Symptoms of Conception

Image for Symptoms of Conception Article

So, you’re trying to have a baby! And you have probably subsequently noticed that the time between ‘doing it’ and finding out whether or not you are pregnant (getting your period or not) seems to be like the longest two to three weeks of your life. Each day drags on with the pace relevant to what children feel waiting for Santa on Christmas Eve. If only you could go to sleep and wake up ‘knowing’ that you are pregnant.

Making matters worse is that the pregnancy tests that claim to be able to accurately predict pregnancy days earlier than all the rest, while accurate, are definitely no sure thing. In fact, with a negative test, the makers paste a clear label that directs you to wait a few more days and take another one. (Frustrating and Expensive) And those happy well-wishers, who are aware of your secret mission to conceive, will tell you – just don’t think about it! To which, all you can is say HA! How can you not think, wonder and worry if you are about to embark on the journey of parenthood? How is it possible to try to build a life inside you and then be forced to wait to know for sure if it is there? The emotions during this waiting period are sure to run high and you will likely be more in tune with your body than ever before, searching, sometimes desperately, for the symptoms of conception.

This brings us to the next point. Are there ‘symptoms of conception?’

The answer, clearly…certainly…is YES!

The problem is that in very, very early pregnancy you have to be able to separate fact from fiction and decide whether what you are feeling, is a symptom of conception or one that is being produced through your thoughts. There is such a thing as psychological pregnancy – where the desire to conceive is so deep, that women often begin developing the signs of pregnancy.

The best way to figure this whole wicked puzzle out is to sit back and relax. By now, you should know your body and have a pretty good idea what is ‘normal’ for you in the days leading to menstruation. Take a few minutes each and every day to breathe deep breaths and sort of ‘connect’ with your body. This will also help you to feel more relaxed and perhaps a little less impatience.

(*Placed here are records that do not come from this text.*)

-- ==== Sys2Proof/Machine/LampState.lean ====
section
/-! DEFINITION. The state of the lamp ports, of dimming and lamp diagnostics, and of the port engines
(R297 to R378). -/

namespace Sys2Proof.Machine

/-- A frame in the framer: open, on the line or waiting for its turn (R361, R365). -/
structure TxFrame where
  cmd : Nat
  /-- Payload bits declared. -/
  len : Nat
  capture : Bool
  /-- For a reference frame: BANK_FRAME, BANK_SLOT and REF_TIME. -/
  ref : Option (Nat × Nat × Nat)
  /-- Payload bits pushed so far, in order. -/
  bits : List Bool
  /-- It goes out with the complement of its CRC. -/
  dead : Bool
  /-- The rest of it goes out as zeros (R361, R371). -/
  zeros : Bool
  /-- Payload bits of it pushed by TXB and TXF (R371). -/
  counted : Nat
  /-- It is withheld under R333. -/
  withheld : Bool
  /-- Device time at which its MARK left. -/
  markAt : Option Nat
  /-- The framer has completed it after an underrun; it stays open for the bits that are still to be pushed (R361). -/
  gone : Bool
  deriving DecidableEq, Repr

/-- A frame that has left LD and has not returned (R320). -/
structure LineFrame where
  cmd : Nat
  bits : List Bool
  capture : Bool
  /-- Device time of its last CRC edge at LD, and its length in ns. -/
  edgeAt : Nat
  length : Nat
  deriving DecidableEq, Repr

/-- A return in the receive queue (R366). -/
structure Return where
  /-- 0 correct, 1 complemented, 2 bad, 3 missing. -/
  crcClass : Nat
  cut : Bool
  cmd : Nat
  words : List Word
  /-- Words read by RXW. -/
  read : Nat
  deriving DecidableEq, Repr

/-- A push that stalls (R360). -/
inductive Push where
  | bits (b : List Bool) (counts : Bool)
  | share (pos line : Nat)
  | lamp (n : Nat)
  | sched (pos : Nat)
  deriving DecidableEq, Repr

/-- What an engine waits for (R368). -/
inductive Wait where
  | none
  /-- WAITE: conditions and destination. -/
  | cond (mask : Word) (rd : Fin 16)
  /-- WAITT: the port time awaited. -/
  | time (t : Word)
  deriving DecidableEq, Repr

/-- Whether an engine runs (0x2C10+p:01). -/
inductive EngineRun where
  | held | loading | running | faulted
  deriving DecidableEq, Repr

/-- One port engine (R353 to R377). -/
structure Engine where
  run : EngineRun
  pc : Nat
  /-- g0 to g15; g0 is never written. -/
  regs : Vector Word 16
  /-- Instruction memory; words beyond the profile's code read 0. -/
  imem : Sparse Word
  codeWords : Nat
  entryCold : Nat
  entryWarm : Nat
  dmem : Sparse Word
  /-- PROFILE_ID loaded; none before the first load. -/
  profile : Option Nat
  wait : Wait
  /-- A frame boundary has come since the WAITE began. -/
  boundary : Bool
  stall : Option Push
  /-- Destination of an LD, MUL or MULHU issued in the cycle before (R360). -/
  slow : Option (Fin 16)
  bankFrame : Word
  bankSlot : BitVec 2
  arm : Word
  channels : BitVec 7
  req : Word
  /-- REQ holds a request that has not been read. -/
  reqWaiting : Bool
  /-- Frames opened and not yet complete on the line, oldest first. -/
  tx : List TxFrame
  /-- Transmit unit busy until this device time; last GAP ends at this device time. -/
  busyUntil : Nat
  gapUntil : Nat
  line : List LineFrame
  returns : List Return
  /-- An overflow has been shown and not cleared by RXD. -/
  overflow : Bool
  /-- Bits counted in the present frame (R371), and whether the budget has been hit. -/
  used : Nat
  budgetHit : Bool
  /-- Device time of the last WDK (R372). -/
  wdkAt : Nat
  /-- Cycles not spent waiting in the present frame (0x2C10+p:09). -/
  cycles : Nat
  /-- Reference frames sent: frame and slot, newest first, the last 16; DIAGC looks at two (R365, R367). -/
  refs : List (Nat × Nat)
  /-- Words whose SECDED error is uncorrectable: of instruction memory by address, of data memory by address + 2,048
  (R355, R373). -/
  damaged : List Nat
  /-- HK_TEMP as written since the last housekeeping round (R319). -/
  hkTemp : Option Int
  deriving DecidableEq, Repr

/-- A SCHED body built for a driver (R332). -/
structure Sched where
  pos : Nat
  frame : Nat
  slot : Nat
  body : List Bool
  /-- Lamps that it gives a pulse of t_meas or more (R344). -/
  lamps : List Nat
  /-- Its SCHED frame has returned with a correct CRC. -/
  accepted : Bool
  deriving DecidableEq, Repr

/-- A probe chosen under R347 and not yet read by PRB. -/
structure Probe where
  pos : Nat
  line : Nat
  ch : Nat
  slot : Nat
  tag : Nat
  lamp : Nat
  /-- The frame for which it was chosen. -/
  frame : Nat
  deriving DecidableEq, Repr

/-- One lamp port (R297 to R326, R343 to R349). -/
structure LampPort where
  /-- Enabled in the configuration in force, so that its engine runs. -/
  on : Bool
  /-- Device registers read at the last enumeration, by position × 65536 + register. -/
  regs : Sparse Nat
  /-- Positions that showed ALERT at the last poll (R343). -/
  alerts : List Nat
  /-- Frames missing in a row, and whether the loop is open (R320). -/
  missRun : Nat
  open_ : Bool
  /-- The last loop delays, ps, newest first, at most 256 (R314). -/
  delays : List Nat
  /-- Loop delays measured in the PORT_SKEW calibration in progress, newest first, at most 2,048: 1,024 for each of its two runs
  (R314, R475). -/
  skew : List Nat
  /-- The loop delay measured last at the rate of this enumeration's STATUS polls (R314, R318). -/
  fresh : Option Nat
  /-- Payloads of the ROLLCALL frames that have returned in this enumeration with a correct CRC, newest first, and its fault so
  far: 1 one did not return, 2 one returned with another CRC (R318). -/
  rolls : List (List Bool)
  rollFault : Nat
  /-- Since when LR is low, in ps of device time (R302). -/
  lrLow : Nat
  /-- The STATUS poll of the warm start is still to come (R318). -/
  pollDue : Bool
  /-- LOOP_DELAY at the last calibration. -/
  calDelay : Option Nat
  /-- LATCH_DLY of each driver, in 0.125 ns units, by position. -/
  latch : List (Nat × Nat)
  /-- Bodies built for the next slot, and those of the last two slots. -/
  sched : List Sched
  schedOld : List Sched
  /-- SCHED_STATE: ready, slot and TAG. -/
  schedReady : Bool
  schedSlot : Nat
  schedTag : Nat
  /-- The next frame's schedules use the static phases (R335). -/
  staticNext : Bool
  /-- The settings under which the last schedules were built, with S, and the frame that is the first under them (R335). -/
  shape : List Nat
  staticFrame : Option Nat
  /-- n_r as a change of the timing set has cut it, until the next commit that passes (R328). -/
  reduced : Option Nat
  /-- m of each slot's schedule in force: the segments of its spread channels, 1 with none (R339, R350). -/
  spreadM : Vector Nat 4
  /-- Positions for which event 0x6207 has been raised since enumeration (R339). -/
  spreadTold : List Nat
  /-- MODE in force, taken at enumeration (R325). -/
  mode : Nat
  probes : List Probe
  /-- Probes that PRB has handed to the profile, newest first, for DIAGC (R344). -/
  probed : List Probe
  /-- Lamps put off in the last second (R347). -/
  deferred : List Nat
  /-- Verdict bytes by lamp (Table 11.5). -/
  verdict : Sparse (BitVec 8)
  /-- Lamps tested since the sweep began, and whether the port is in its scope (R349). -/
  swept : Sparse Bool
  sweeping : Bool
  /-- Device time at which a failed enumeration is tried again (R318). -/
  retryAt : Option Nat
  /-- Rate of the STATUS polls of the last enumeration, as 0x2A00+p:03; 0xFF before the first (R318). -/
  rate : Nat
  /-- The port has lit since the start in progress. -/
  lit : Bool
  deriving DecidableEq, Repr

/-- The frustum records of a tile (R338). -/
structure Frustum where
  /-- The record in force. -/
  record : List Byte
  /-- Records that were in force before: the frame from which the next one applies, and the record; newest first, at most 4. -/
  past : List (Nat × List Byte)
  /-- Records received for later frames: frame and record, in order of receipt. -/
  waiting : List (Nat × List Byte)
  deriving DecidableEq, Repr

/-- Lamp ports, engines, frustum and sweep. -/
structure Lamps where
  port : Vector LampPort 64
  engine : Vector Engine 64
  frustum : Frustum
  /-- The sweep in progress: its scope (port, or 0xFF) and the frame in which it began (R349). -/
  sweep : Option (Nat × Nat)
  /-- LD is held low by Basalt until a heartbeat, or by a trip (R522). -/
  ldLow : Bool
  /-- Scalers that failed a BIST, and ports whose engine did (R531, R532). -/
  retired : BitVec 8
  dead : BitVec 64
  /-- A BIST on command in progress: 1 and a scaler, or 2 and a port (R532). -/
  bistRun : Option (Nat × Nat)
  /-- The last epoch of 128 frames that has ended (R346). -/
  epoch : Nat
  deriving DecidableEq, Repr

/-- An engine held in reset, its memories empty. -/
def Engine.reset : Engine where
  run := .held
  pc := 0
  regs := Vector.replicate 16 0
  imem := []
  codeWords := 0
  entryCold := 0
  entryWarm := 0
  dmem := []
  profile := none
  wait := .none
  boundary := false
  stall := none
  slow := none
  bankFrame := 0
  bankSlot := 0
  arm := 0
  channels := 0
  req := 0
  reqWaiting := false
  tx := []
  busyUntil := 0
  gapUntil := 0
  line := []
  returns := []
  overflow := false
  used := 0
  budgetHit := false
  wdkAt := 0
  cycles := 0
  refs := []
  damaged := []
  hkTemp := none

/-- A lamp port that is off. -/
def LampPort.reset : LampPort where
  on := false
  regs := []
  alerts := []
  missRun := 0
  open_ := false
  delays := []
  skew := []
  fresh := none
  rolls := []
  rollFault := 0
  lrLow := 0
  pollDue := false
  calDelay := none
  latch := []
  sched := []
  schedOld := []
  schedReady := false
  schedSlot := 0
  schedTag := 0
  staticNext := true
  shape := []
  staticFrame := none
  reduced := none
  spreadM := Vector.replicate 4 1
  spreadTold := []
  mode := 0
  probes := []
  probed := []
  deferred := []
  verdict := []
  swept := []
  sweeping := false
  retryAt := none
  rate := 0xFF
  lit := false

/-- Lamps after a cold reset. -/
def Lamps.reset : Lamps where
  port := Vector.replicate 64 LampPort.reset
  engine := Vector.replicate 64 Engine.reset
  frustum := { record := List.replicate 64 0, past := [], waiting := [] }
  sweep := none
  ldLow := false
  retired := 0
  dead := 0
  bistRun := none
  epoch := 0

end Sys2Proof.Machine
end

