-- ==== Sys2Proof/Machine/Layers.lean ====
section
/-! DEFINITION. Layers and bindings (R223 to R230), regions and what a tile needs of them (R65, R66, R70, R204),
coefficient sets (R231 to R233), scaling (R227 to R229) and generations (R246, R247). -/

namespace Sys2Proof.Machine

/-- Integer division rounded up. -/
def ceilDiv (a b : Nat) : Nat := (a + b - 1) / b

/-- A value held within bounds. -/
def clampI (lo hi v : Int) : Int := min hi (max lo v)

/-! ### Bindings -/

/-- A binding record (Table 8.1). -/
structure LayerBind where
  region : Nat
  valid : Bool
  fmt : Nat
  slate : Bool
  wIn : Nat
  hIn : Nat
  dstW : Nat
  dstH : Nat
  xOff : Int
  yOff : Int
  colorimetry : Nat
  tcs : Nat
  sampling : Nat
  /-- Every reserved bit is zero. -/
  clean : Bool
  deriving DecidableEq, Repr

/-- Read a binding record. -/
def bindOf (b : List Byte) : LayerBind :=
  let w (i : Nat) : Nat := field b (4 * i) 4
  { region := bits (w 0) 7 0, valid := bit (w 0) 8, fmt := bits (w 0) 12 9, slate := bit (w 0) 13,
    wIn := bits (w 1) 13 0, hIn := bits (w 1) 29 16, dstW := bits (w 2) 23 0, dstH := bits (w 3) 23 0,
    xOff := sfield b 16 4, yOff := sfield b 20 4, colorimetry := bits (w 6) 3 0, tcs := bits (w 6) 7 4,
    sampling := bits (w 6) 11 8,
    clean := bits (w 0) 31 14 == 0 && bits (w 1) 15 14 == 0 && bits (w 1) 31 30 == 0 && bits (w 2) 31 24 == 0 &&
      bits (w 3) 31 24 == 0 && bits (w 6) 31 12 == 0 && w 7 == 0 }

/-- Samplings that a cell format may carry (Table 4.5). -/
def fmtAllows (fmt sampling : Nat) : Bool :=
  match fmt with
  | 0 | 4 => sampling == 2
  | 1 => sampling == 1
  | 2 | 3 => sampling == 0
  | 5 => sampling == 3
  | _ => false

/-- A destination size over a source size within 0.5 to 8 (R230). -/
def scaleOk (dst src : Nat) : Bool := decide (src ≤ 2 * dst ∧ dst ≤ 8 * src)

/-- A valid binding passes GEOM (Table 8.3, R224, R230). -/
def LayerBind.geomOk (b : LayerBind) : Bool :=
  b.clean && b.wIn != 0 && b.hIn != 0 && b.dstW != 0 && b.dstH != 0 && scaleOk b.dstW b.wIn && scaleOk b.dstH b.hIn &&
    fmtAllows b.fmt b.sampling && (!b.slate || b.fmt ≤ 2) && b.colorimetry ≤ 2 && b.tcs ≤ 2 && b.sampling ≤ 3

/-! ### What is needed of a region -/

/-- Floor of the input position of an output column, and its phase: u_fx of R228. -/
def scalePos (x inN outN : Nat) : Int :=
  (((2 * x + 1) * inN * 65536 / (2 * outN) : Nat) : Int) - 32768

/-- floor(u) for an output position (R70, R228). -/
def scaleFloor (x inN outN : Nat) : Int := scalePos x inN outN / 65536

/-- Input positions needed for outputs a to b with so many taps before and after, clipped to the input (R70). -/
def needSpan (a b inN outN before after : Nat) : Nat × Nat :=
  let lo := max 0 (scaleFloor a inN outN - before)
  let hi := min ((inN : Int) - 1) (scaleFloor b inN outN + after)
  (lo.toNat, hi.toNat)

/-- Outputs of a binding that a tile window of some size covers on one axis (R225). -/
def coverSpan (off : Int) (size dst : Nat) : Option (Nat × Nat) :=
  let lo := max 0 off
  let hi := min ((dst : Int) - 1) (off + size - 1)
  if hi < lo then none else some (lo.toNat, hi.toNat)

/-- The needed columns and lines of a binding in a window: c_lo, c_hi, l_lo, l_hi (R225, R70). -/
def LayerBind.need (b : LayerBind) (w h : Nat) : Option (Nat × Nat × Nat × Nat) :=
  match coverSpan b.xOff w b.dstW, coverSpan b.yOff h b.dstH with
  | some (x0, x1), some (y0, y1) =>
    let (c0, c1) := needSpan x0 x1 b.wIn b.dstW 3 4
    let (l0, l1) := needSpan y0 y1 b.hIn b.dstH 2 3
    let pair := b.fmt == 2 || b.fmt == 3
    let c0 := if pair then c0 / 2 * 2 else c0
    let c1 := if pair then min (b.wIn - 1) (c1 / 2 * 2 + 1) else c1
    some (c0, c1, l0, l1)
  | _, _ => none

/-- The width that a binding needs (R225). -/
def LayerBind.wNeed (b : LayerBind) (w h : Nat) : Nat :=
  match b.need w h with
  | some (c0, c1, _, _) => c1 - c0 + 1
  | none => 0

/-- The columns and lines that a layer needs of a region, c_lo to c_hi and l_lo to l_hi (R204). -/
structure Span where
  region : Nat
  slate : Bool
  cLo : Nat
  cHi : Nat
  lLo : Nat
  lHi : Nat
  deriving DecidableEq, Repr

/-- The span that a binding needs. -/
def LayerBind.span (b : LayerBind) (w h : Nat) : Option Span :=
  (b.need w h).map fun (c0, c1, l0, l1) =>
    { region := b.region, slate := b.slate, cLo := c0, cHi := c1, lLo := l0, lHi := l1 }

/-- The union of two spans of one region (R204). -/
def Span.join (a b : Span) : Span :=
  { a with cLo := min a.cLo b.cLo, cHi := max a.cHi b.cHi, lLo := min a.lLo b.lLo, lHi := max a.lHi b.lHi }

/-- Add a span to those of a layer, joining it to that of the same region (R203, R204). -/
def addSpan : List Span → Span → List Span
  | [], b => [b]
  | a :: as, b => if a.region = b.region then a.join b :: as else a :: addSpan as b

/-- An empty frame buffer for a span (R204). -/
def Span.buf (x : Span) (fmt : Nat) : FrameBuf :=
  let row (l : Nat) : Nat := if x.slate then l / 2 else l
  { region := x.region, slate := x.slate, fmt := fmt, segLo := x.cLo / 64, segs := x.cHi / 64 - x.cLo / 64 + 1,
    rowLo := row x.lLo, rows := row x.lHi - row x.lLo + 1, cells := [] }

/-- Storage slots of a frame buffer (R204). -/
def FrameBuf.slots (f : FrameBuf) : Nat := f.segs * f.rows

/-! ### Generations -/

/-- A value of a commit-bound object in a generation. -/
def Gen.rd (g : Gen) (idx sub : Nat) : Val := Sparse.get (odDefault .tile) g.od (key idx sub)

/-- A number of a generation. -/
def Gen.rdN (g : Gen) (idx sub : Nat) : Nat := (g.rd idx sub).toInt.toNat

/-- Bytes of a generation. -/
def Gen.rdD (g : Gen) (idx sub : Nat) : List Byte := (g.rd idx sub).toData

Next up, is to understand the process of conception. A sperm in the reproductive organs can live 4 to 5 days before being fertilized. So if you have planned sex around ovulation, it doesn’t mean that you are going to conceive the next day. Even ovulation tests that look for hormonal plunges that signal ovulation are not an exact science of when ovulation occurs. The sperm has to travel to the egg, fertilize it and then the happily and newly paired union has to make their way into the uterus. Once there, conception STILL has not occurred. The perfect pH balance of your uterus, along with a surge of hormones will allow this happy couple to implant into the uterine lining. Once implantation occurs, the female body has two choices. Either begin producing the pregnancy hormone called HCG, which will hold the fertilized egg in place - or not. When the body decides to keep the egg and sperm combo, and they implant firmly into the uterine wall – conception has occurred.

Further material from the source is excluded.